/-- A release mark carried by written bytes (08 R187): the scope and the writing thread. While the thread's team is saved, core is 128
more than the core it left, so that the thread stands on none. -/
structure RelMark where
  scope : Nat
  core : Nat
  slot : Nat
  gen : Nat
  lane : Nat
  slice : Nat
  ctx : Nat
  deriving DecidableEq, Repr

/-- A failed operation as its report names it (07 R167): its class, its number of issue in its warp and in the module, its error and
address, the IA of a stage-2 failure, which the host is told at the covering wait (07 R172), the lanes that a gather names (07 R162), and
for the stop record its engine, its progress and its issue position. -/
structure AsyncErr where
  cls : Nat
  seq : Nat
  age : Nat
  err : Nat
  addr : DWord
  ia : Option Nat
  lanes : Option LaneMask
  unit : EngineRef
  progress : DWord
  pos : DWord
  deriving DecidableEq, Repr

/-- What a load of a lane has read before its retirement (03 R48): the memory key, the bytes, and the release marks on them. Lane 64 stands
for a uniform load. -/
structure Bound where
  lane : Nat
  key : Nat
  bytes : List Byte
  marks : Tbl RelMark
  deriving DecidableEq, Repr

/-- A warp (02 R18, 03 R52, R53; 10 R223). Lane lists hold 64 entries. d is keyed by entry × 64 + lane, j by
register × 64 + lane with an entry exactly for an enrolled lane. wtPoison lists the poisoned words of the warp-table entry as
`tableWords` numbers them (03 R54). parkedOn is the load that the warp was last parked on (03 R63). dispatch is the core-local sequence
number of the instruction at the head, once it has been dispatched (03 R43). concerned is the failed operation that the warp's fault at a wait
surfaced (07 R167). checked: the atomic at the head has passed its checks and is not yet performed (15 R379). bound: what loads not yet
retired have read (03 R48). -/
structure Warp where
  slice : Nat := 0
  ctx : Nat := 0
  bank : Nat := 0
  team : Nat := 0
  warpix : Nat := 0
  producer : Bool := false
  grant : Nat := 16
  present : LaneMask := 0
  areg : Nat := 32
  amax : Nat := 32
  deep : Nat := 0
  dmax : Nat := 0
  v : Tbl Lanes := []
  vPoison : Tbl LaneMask := []
  d : Tbl Word := []
  dPend : List Nat := []
  dPoison : List Nat := []
  s : Tbl DWord := []
  p : Tbl LaneMask := []
  j : Tbl DWord := []
  wtPoison : List Nat := []
  pcs : List DWord := []
  exited : LaneMask := 0
  blocks : Tbl Block := []
  placed : LaneMask := 0
  path : LaneMask := 0
  pathRet : Nat := 0
  det : Bool := false
  regrant : Bool := false
  scopemis : Bool := false
  grantChanged : Bool := false
  qpend : Bool := false
  tm : Bool := false
  step : Bool := false
  nmode : Word := 0
  trapBase : DWord := 0
  trapCause : DWord := 0
  trapPc : DWord := 0
  trapLanes : DWord := 0
  trapAddr : DWord := 0
  handlers : LaneMask := 0
  inQuiesce : Bool := false
  pendThr : List Nat := []
  stepDue : Bool := false
  retired : DWord := 0
  counts : List Nat := [0, 0, 0, 0]
  issues : List Nat := [0, 0, 0, 0]
  asyncErrs : List AsyncErr := []
  loc : Loc := .waiting 0
  parkedOn : Option DWord := none
  faulted : Bool := false
  concerned : Option AsyncErr := none
  checked : Bool := false
  dispatch : Option Nat := none
  bound : List Bound := []
  held : Bool := false
  relFence : Tbl Nat := []
  seen : List (Nat × RelMark) := []
  doublePc : DWord := 0
  deriving DecidableEq, Repr

/-- A team barrier (02 R36; 13 R308): arrivals are kept per thread, for the withdrawal at an exit. -/
structure Bar where
  phase : Bool := false
  count : Nat := 0
  expected : Nat := 0
  whole : Bool := false
  arrivals : Tbl Nat := []
  deriving DecidableEq, Repr

/-- A team on a core (02 R19-R23; 09 R208). order is its place in team launch order (14 R339). Accumulator words are keyed by
tile × 16384 + row × 128 + column, with tiles counted from the team's first. -/
structure Team where
  slice : Nat := 0
  ctx : Nat := 0
  bank : Nat := 0
  grid : Nat := 0
  number : Nat := 0
  order : Nat := 0
  coord : Nat × Nat × Nat := (0, 0, 0)
  shape : Nat × Nat × Nat := (1, 1, 1)
  gridDim : Nat × Nat × Nat := (0, 0, 0)
  threads : Nat := 1
  grant : Nat := 16
  prod : Nat := 0
  entry : DWord := 0
  trapVa : DWord := 0
  quiesceVa : DWord := 0
  header : Nat := 0x30000300
  pregs : Nat := 32
  cregs : Nat := 32
  pdeep : Nat := 0
  cdeep : Nat := 0
  accB : Nat := 0
  accBase : Nat := 0
  acc : Tbl Word := []
  accPoison : List Nat := []
  tagBase : Nat := 0
  tagCount : Nat := 0
  spawned : Bool := false
  args : List DWord := []
  bars : Tbl Bar := []
  claimed : List Nat := []
  pool : DWord := 0
  deriving DecidableEq, Repr

/-- A bank context of a core (07 R166; 09 R216; 06 R130). spilled: the background spill of its last swap is done (03 R65). -/
structure Bank where
  owner : Option Nat := none
  tagRdy : DWord := 0
  tagErrs : Tbl AsyncErr := []
  act0 : Tbl Word := []
  act1 : Tbl Word := []
  actCur : Bool := false
  sparse : Memory := []
  waitSeq : Nat := 0
  spilled : Bool := true
  deriving DecidableEq, Repr

/-- The origin record of a store (03 R50). -/
structure Origin where
  ctx : Nat
  team : Nat
  slot : Nat
  gen : Nat
  pc : DWord
  slice : Nat
  deriving DecidableEq, Repr

/-- A retired store not yet at its home L2 (03 R49, 08 R178): bytes of one 128-byte line, in the store buffer or in the L1. A
release entry reaches home only after every older one; through marks a release at .sl or wider, which is written through to the port of
its line (07 R150); marks are the release marks its bytes carry, hint the cache hint of its instruction (07 R149). epoch counts the core's
release fences before it, and it reaches home after every older entry of an epoch below after (08 R182; log 117). flight marks an engine's
write, which goes past the L1. -/
structure PStore where
  line : Nat
  bytes : Tbl Byte
  marks : Tbl RelMark
  release : Bool
  through : Bool := false
  hint : Nat := 0
  inL1 : Bool
  origin : Origin
  multi : Bool
  epoch : Nat := 0
  after : Nat := 0
  flight : Bool := false
  deriving DecidableEq, Repr

/-- A clean copy of a line in an L1 (07 R148, R149): its bytes, the release marks on them, its poison with the byte places replaced since
(10 R237), the world that owns it, and its place among the lines to evict: use grows with each access, keep is the hint's. -/
structure L1Line where
  bytes : List Byte
  marks : Tbl RelMark
  poison : Option (BitVec 128)
  world : Nat
  use : Nat := 0
  keep : Bool := false
  deriving DecidableEq, Repr

/-- A line in the ways that a slice owns of a home L2 (07 R148-R151): the owning world, die and way, its place among the lines to evict,
and whether it is to be written back toward the stack. Of a line that the slice reaches through a port, which can differ from what the
port holds, clean is the copy (128 bytes, or none), dirty the bytes not yet written to the port, with their marks and their origin. The
bytes of a line of the slice's own stacks are State.mem's. -/
structure L2Line where
  world : Nat
  die : Nat
  way : Nat
  use : Nat
  keep : Bool
  written : Bool
  clean : List Byte := []
  dirty : Tbl Byte := []
  marks : Tbl RelMark := []
  origin : Option (Nat × Origin) := none
  multi : Bool := false
  deriving DecidableEq, Repr

/-- A spawned thread waiting in a bin (02 R38). -/
structure SpawnThread where
  arg0 : Word
  arg1 : Word
  deriving DecidableEq, Repr

/-- A spawn bin (02 R38): bound while it holds threads. -/
structure Bin where
  ctx : Nat
  grid : Nat
  entry : DWord
  grant : Nat
  threads : List SpawnThread
  deriving DecidableEq, Repr

/-- A core's count state and the settings it acts on, for one class of one context (05 R112). -/
structure ExcState where
  count : Nat := 0
  since : Nat := 0
  fired : Bool := false
  thr : Nat := 0
  win : Nat := 0
  act : Nat := 0
  deriving DecidableEq, Repr

/-- A core (01 R7; 03). exc is keyed by context × 8 + class. dispatches counts the instructions dispatched (03 R43). While
retirements share an arithmetic cycle (05 R115, log 104), cycle holds their contexts, and late what their SWRITEs write to exception
registers: slot, register, value. -/
structure Core where
  clk : DWord := 0
  pend : List PStore := []
  clean : Tbl L1Line := []
  bins : Tbl Bin := []
  bank0 : Bank := {}
  bank1 : Bank := {}
  running : Nat := 0
  exc : Tbl ExcState := []
  warps : Tbl Warp := []
  gens : Tbl Nat := []
  teams : Tbl Team := []
  dispatches : Nat := 0
  cycle : Option (List Nat) := none
  late : List (Nat × Nat × DWord) := []
  fences : Nat := 0
  deriving DecidableEq, Repr

/-- One member of a collective group as a COLL captured it (11 R279), at the position of its rank. -/
structure CollMember where
  pkg : Nat
  slice : Nat
  addr : DWord
  deriving DecidableEq, Repr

**Aim of the task:** Look at the material above and copy, word for word, its lines from the first through the one containing "its error and".

**Solution to the exercise:**
/-- A release mark carried by written bytes (08 R187): the scope and the writing thread. While the thread's team is saved, core is 128
more than the core it left, so that the thread stands on none. -/
structure RelMark where
  scope : Nat
  core : Nat
  slot : Nat
  gen : Nat
  lane : Nat
  slice : Nat
  ctx : Nat
  deriving DecidableEq, Repr

/-- A failed operation as its report names it (07 R167): its class, its number of issue in its warp and in the module, its error and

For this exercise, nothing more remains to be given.